* **WORK TO COMPLETE**:
Transcribe word for word the lines below from the line with "s.regRead 0x50 = s.hdr.doff" through the line with "(∀ (s : State) (S", ends included.
**********
theorem canonical_loadOp (h : s.Canonical) (len d a : Nat) (imm : Int) (n align hint scope route : Nat)
    (val : Reg → Nat → Nat → Bool → Reg) : (loadOp len d a imm n align hint scope route val s).Canonical := by
  unfold loadOp
  split
  · exact (canonical_issue h _ _).of_stop ‹_›
  extract_lets +onlyGivenNames r ea acc w
  split
  · exact canonical_raise h _ _
  · exact canonical_stallOp ((canonical_memCheck ((canonical_issue h _ _).of_go ‹_›) _ _ _ _ _ _ _).of_stall ‹_›) _ _
  split
  · exact canonical_departMe ((canonical_memCheck ((canonical_issue h _ _).of_go ‹_›) _ _ _ _ _ _ _).of_ok ‹_›) _ _ _ _
  split
  · exact canonical_raise h _ _
  · exact canonical_stallOp ((canonical_loadAt ((canonical_memCheck ((canonical_issue h _ _).of_go ‹_›) _ _ _ _ _ _ _).of_ok
      ‹_›) _ _ _ _ _).of_stall ‹_›) _ _
  extract_lets +onlyGivenNames x
  split
  · exact canonical_complete (canonical_writeField (canonical_trainMe ((canonical_rightsOf ((canonical_loadAt
      ((canonical_memCheck ((canonical_issue h _ _).of_go ‹_›) _ _ _ _ _ _ _).of_ok ‹_›) _ _ _ _ _).of_ok ‹_›) _ _).of_ok
      ‹_›) _ _) _ _) _
  · exact h

theorem canonical_storeOp (h : s.Canonical) (len b a : Nat) (imm : Int) (n align hint scope route : Nat) (cap : Bool) :
    (storeOp len b a imm n align hint scope route cap s).Canonical := by
  unfold storeOp
  split
  · exact (canonical_issue h _ _).of_stop ‹_›
  rename_i t heq
  have ht : t.Canonical := (canonical_issue h _ _).of_go heq
  extract_lets r x tagged ea acc w local_
  have hc : Res.Canonical (match capCheck r ea n (if tagged then 0x12 else 2) 1 with
      | some cause => Res.exc (.vec cause (vaOf ea)) t
      | none => if tagged && !x.isGlobal && !local_ then .exc (.vec 0x04 (vaOf ea)) t
                else memCheck w r ea n 2 align (if tagged then 0x12 else 2) t) := by
    split
    · exact (Res.canonical_exc _ _).2 ht
    · exact Res.canonical_ite ((Res.canonical_exc _ _).2 ht) (canonical_memCheck ht _ _ _ _ _ _ _)
  split
  · exact canonical_raise h _ _
  · exact canonical_stallOp (hc.of_stall ‹_›) _ _
  have hu := hc.of_ok ‹_›
  split
  · exact canonical_departMe hu _ _ _ _
  have hs := canonical_storeSlot hu w
  split
  · exact canonical_raise h _ _
  · exact canonical_stallOp ((hs _ _ _ _ _).of_stall ‹_›) _ _
  · exact canonical_complete (canonical_trainMe ((hs _ _ _ _ _).of_ok ‹_›) _ _) _

theorem canonical_homeWord (h : s.Canonical) (w : Who) (va : Nat) : (homeWord w va s).Canonical := by
  unfold homeWord
  split
  · split
    · exact h
    · exact h
  · exact Res.Canonical.bind (canonical_homeOf h _ _) (fun _ _ h => Res.canonical_ite h h)

theorem canonical_execHome (h : s.Canonical) (d a : Nat) : CanonicalOutcome (execHome d a s) := by
  unfold execHome
  split
  · exact canonicalOutcome_next.2 ((canonical_issue h _ _).of_stop ‹_›)
  extract_lets +onlyGivenNames r acc
  split
  · exact canonicalOutcome_next.2 (canonical_raise h _ _)
  split
  · exact canonicalOutcome_next.2 (canonical_complete (canonical_writeField ((canonical_homeWord
      ((canonical_issue h _ _).of_go ‹_›) _ _).of_ok ‹_›) _ _) _)
  · exact canonicalOutcome_next.2 (canonical_stallOp ((canonical_homeWord ((canonical_issue h _ _).of_go ‹_›) _ _).of_stall
      ‹_›) _ _)
  · exact canonicalOutcome_next.2 (canonical_raise h _ _)
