/-! ### The host port -/

/-- R24, R290: STATUS read at 0x0C has BUSY in bit 0, VALID in bit 1, the code of the error kind in bits [7:4], and
zeros in every other bit. -/
def Obligations.StatusWordLayout : Prop :=
  (∀ s : State,
    let w := (s.regRead 0x0C).toNat
    w % 2 = s.busy.toNat ∧ w / 2 % 2 = s.valid.toNat ∧ w / 4 % 4 = 0 ∧ w / 16 % 16 = s.err.code ∧ w / 256 = 0) ∧
  [ErrKind.ok, .format, .unsupportedFormat, .truncatedData, .allocation, .io, .size, .illegalCommand].map ErrKind.code
    = [0, 1, 2, 3, 4, 5, 6, 7]

/-- R26: while the slot is valid the metadata registers give the width, row count and depth exactly, and the stride and
data size modulo 2^32. -/
def Obligations.MetadataRegistersGiveTheGeometry : Prop :=
  ∀ s : State, s.Inv → s.valid = true →
    (s.regRead 0x80).toNat = s.hdr.w ∧ (s.regRead 0x84).toNat = s.hdr.rows ∧ (s.regRead 0x88).toNat = s.hdr.depth ∧
      (s.regRead 0x8C).toNat = s.hdr.stride % 2 ^ 32 ∧
      (s.regRead 0x90).toNat = s.hdr.stride * s.hdr.rows % 2 ^ 32

/-- R61, R62: a write to any register but CMD, ARG0, ARG1 and FLEN does nothing, those three data registers store the
value, and an address that is not listed reads 0. -/
def Obligations.RegisterWritesReachOnlyWritableRegisters : Prop :=
  ∀ (s : State) (a : Nat) (v : Word) (rest : List Event), s.busy = false → s.inbox = .host (.regWrite a v) :: rest →
    (a ∉ [0x00, 0x04, 0x08, 0x10] → step s = .next { s with inbox := rest }) ∧
    (a = 0x04 → step s = .next { s with arg0 := v, inbox := rest }) ∧
    (a = 0x08 → step s = .next { s with arg1 := v, inbox := rest }) ∧
    (a = 0x10 → step s = .next { s with flen := v, inbox := rest }) ∧
    (a ∉ [0x00, 0x04, 0x08, 0x0C, 0x10, 0x40, 0x44, 0x48, 0x4C, 0x50, 0x54, 0x58, 0x5C, 0x60, 0x64, 0x68, 0x6C, 0x70,
      0x74, 0x78, 0x7C, 0x80, 0x84, 0x88, 0x8C, 0x90] → s.regRead a = 0)

/-- R62: a host read answers the register, byte or entry it names and changes nothing else, so that a second read answers
the same. R61, R22, R23, R25, R30: which register is read at 0x00, 0x04, 0x08, 0x10 and 0x40 to 0x7C, the 16-bit fields
zero-extended (STATUS is `StatusWordLayout`, 0x80 to 0x90 `MetadataRegistersGiveTheGeometry`, every other address
`RegisterWritesReachOnlyWritableRegisters`). The reply field is the model's (log entry 7). -/
def Obligations.HostReadsHaveNoSideEffect : Prop :=
  (∀ s : State,
    (s.regRead 0x00 = s.cmd ∧ s.regRead 0x04 = s.arg0 ∧ s.regRead 0x08 = s.arg1 ∧ s.regRead 0x10 = s.flen) ∧
    (s.regRead 0x40).toNat = s.hdr.sig.toNat ∧ s.regRead 0x44 = s.hdr.fsize ∧
    (s.regRead 0x48).toNat = s.hdr.res1.toNat ∧ (s.regRead 0x4C).toNat = s.hdr.res2.toNat ∧
    s.regRead 0x50 = s.hdr.doff ∧ s.regRead 0x54 = s.hdr.ihsize ∧ s.regRead 0x58 = s.hdr.width ∧
    s.regRead 0x5C = s.hdr.height ∧ (s.regRead 0x60).toNat = s.hdr.planes.toNat ∧
    (s.regRead 0x64).toNat = s.hdr.bpp.toNat ∧ s.regRead 0x68 = s.hdr.compr ∧ s.regRead 0x6C = s.hdr.isize ∧
    s.regRead 0x70 = s.hdr.xres ∧ s.regRead 0x74 = s.hdr.yres ∧ s.regRead 0x78 = s.hdr.clrused ∧
    s.regRead 0x7C = s.hdr.clrimp) ∧
  ∀ (s : State) (rest : List Event), s.busy = false →
    (∀ a, s.inbox = .host (.regRead a) :: rest →
      step s = .next { s with inbox := rest, reply := .word (s.regRead a) }) ∧
    (∀ S i, s.inbox = .host (.byteRead S i) :: rest → i < s.byteExtent S →
      step s = .next { s with inbox := rest, reply := .byte (s.readByte S i) }) ∧
    (∀ S i, s.inbox = .host (.wordRead S i) :: rest → i < 256 →
      step s = .next { s with inbox := rest, reply := .word (s.readWord S i) })

/-- R62, R60: a ByteWrite to FMEM, PIX or PAL sets that byte and leaves every other byte and all else; a write to LUT,
HIST or CDF does nothing. -/
def Obligations.HostByteWritesSetOneByte : Prop :=
  (∀ (s : State) (S : WordSpace) (i : Nat) (v : Word) (rest : List Event), s.busy = false → i < 256 →
    s.inbox = .host (.wordWrite S i v) :: rest → step s = .next { s with inbox := rest }) ∧
  ∀ (s : State) (S : ByteSpace) (i : Nat) (v : Byte) (rest : List Event), s.busy = false → i < s.byteExtent S →
    s.inbox = .host (.byteWrite S i v) :: rest →
    ∃ t, step s = .next t ∧
      t = { s with fmem := t.fmem, pix := t.pix, pal := t.pal, inbox := rest } ∧
      (S = .lut → t = { s with inbox := rest }) ∧
      (S ≠ .lut → t.readByte S i = v) ∧
      (∀ S' j, ¬(S' = S ∧ j = i) → t.readByte S' j = s.readByte S' j)

/-- R74: while BUSY = 1 only a STATUS read is a defined transaction, it answers BUSY = 1, and every other is refused. The
reply field and the refusal's name are the model's (log entries 7 and 8). -/
def Obligations.HostIsRefusedWhileBusy : Prop :=
  ∀ (s : State) (t : Txn) (rest : List Event), s.busy = true → s.inbox = .host t :: rest →
    (t = .regRead 0x0C → step s = .next { s with inbox := rest, reply := .word s.status } ∧ s.status.toNat % 2 = 1) ∧
    (t ≠ .regRead 0x0C → step s = .refused .hostWhileBusy)

/-- R67, R60: an index outside a space's extent is refused, for reads and writes alike. The refusal's name is the model's
(log entry 8). -/
def Obligations.IndicesOutsideASpaceAreRefused : Prop :=
  ∀ (s : State) (i : Nat) (rest : List Event), s.busy = false →
    (∀ S n, (S = .fmem ∧ n = s.caps.fileCap) ∨ (S = .pix ∧ n = s.caps.pixCap) ∨ (S = .pal ∧ n = 1024) ∨
        (S = .lut ∧ n = 256) → n ≤ i →
      (s.inbox = .host (.byteRead S i) :: rest → step s = .refused .indexOutOfExtent) ∧
      (∀ v, s.inbox = .host (.byteWrite S i v) :: rest → step s = .refused .indexOutOfExtent)) ∧
    (∀ S, 256 ≤ i →
      (s.inbox = .host (.wordRead S i) :: rest → step s = .refused .indexOutOfExtent) ∧
      (∀ v, s.inbox = .host (.wordWrite S i v) :: rest → step s = .refused .indexOutOfExtent))

/-- R346, R67, R74: no step faults, and a step is refused only for a host transaction that breaks R67 or R74. -/
def Obligations.OnlyUndefinedTransactionsStopTheMachine : Prop :=
  (∀ (s : State) (r : Fault), step s ≠ .fault r) ∧ (∀ s : State, s.hostKeepsRules → ∃ t, step s = .next t)

/-! ### Reset, arithmetic and the invariant -/

/-- R330, R36, R331: the reset event, whenever it comes, leaves every register 0, the block idle without an image or an
error, a running command abandoned, and every byte and entry of every memory a free value of a fresh draw; a command that
needs an image fails afterwards. The draw counter and what stays of the host's side are the model's (log entries 2, 4). -/
def Obligations.ResetClearsTheRegistersAndTheSlot : Prop :=
  ∀ (s : State) (rest : List Event), s.inbox = .rst :: rest →
    ∃ t, step s = .next t ∧ t.cmd = 0 ∧ t.arg0 = 0 ∧ t.arg1 = 0 ∧ t.flen = 0 ∧ t.status = 0 ∧ t.busy = false ∧
      t.valid = false ∧ t.err = .ok ∧ t.hdr = Header.zero ∧ (∀ a, t.regRead a = 0) ∧
      (∀ S i, t.readByte S i = Config.powerOnByte S (s.draw + 1) i) ∧
      (∀ S i, t.readWord S i = Config.powerOnWord S (s.draw + 1) i) ∧ t.caps = s.caps ∧ t.inbox = rest ∧
      (∀ i, i ∈ [Instr.encode, .neg, .bright, .thresh, .gray, .blur, .gauss, .outline, .emboss, .sharpen, .equalize] →
        exec i t = .next { t with err := .illegalCommand, busy := false })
**********
* **YOUR SOLUTION**:
    s.regRead 0x50 = s.hdr.doff ∧ s.regRead 0x54 = s.hdr.ihsize ∧ s.regRead 0x58 = s.hdr.width ∧
    s.regRead 0x5C = s.hdr.height ∧ (s.regRead 0x60).toNat = s.hdr.planes.toNat ∧
    (s.regRead 0x64).toNat = s.hdr.bpp.toNat ∧ s.regRead 0x68 = s.hdr.compr ∧ s.regRead 0x6C = s.hdr.isize ∧
    s.regRead 0x70 = s.hdr.xres ∧ s.regRead 0x74 = s.hdr.yres ∧ s.regRead 0x78 = s.hdr.clrused ∧
    s.regRead 0x7C = s.hdr.clrimp) ∧
  ∀ (s : State) (rest : List Event), s.busy = false →
    (∀ a, s.inbox = .host (.regRead a) :: rest →
      step s = .next { s with inbox := rest, reply := .word (s.regRead a) }) ∧
    (∀ S i, s.inbox = .host (.byteRead S i) :: rest → i < s.byteExtent S →
      step s = .next { s with inbox := rest, reply := .byte (s.readByte S i) }) ∧
    (∀ S i, s.inbox = .host (.wordRead S i) :: rest → i < 256 →
      step s = .next { s with inbox := rest, reply := .word (s.readWord S i) })

/-- R62, R60: a ByteWrite to FMEM, PIX or PAL sets that byte and leaves every other byte and all else; a write to LUT,
HIST or CDF does nothing. -/
def Obligations.HostByteWritesSetOneByte : Prop :=
  (∀ (s : State) (S : WordSpace) (i : Nat) (v : Word) (rest : List Event), s.busy = false → i < 256 →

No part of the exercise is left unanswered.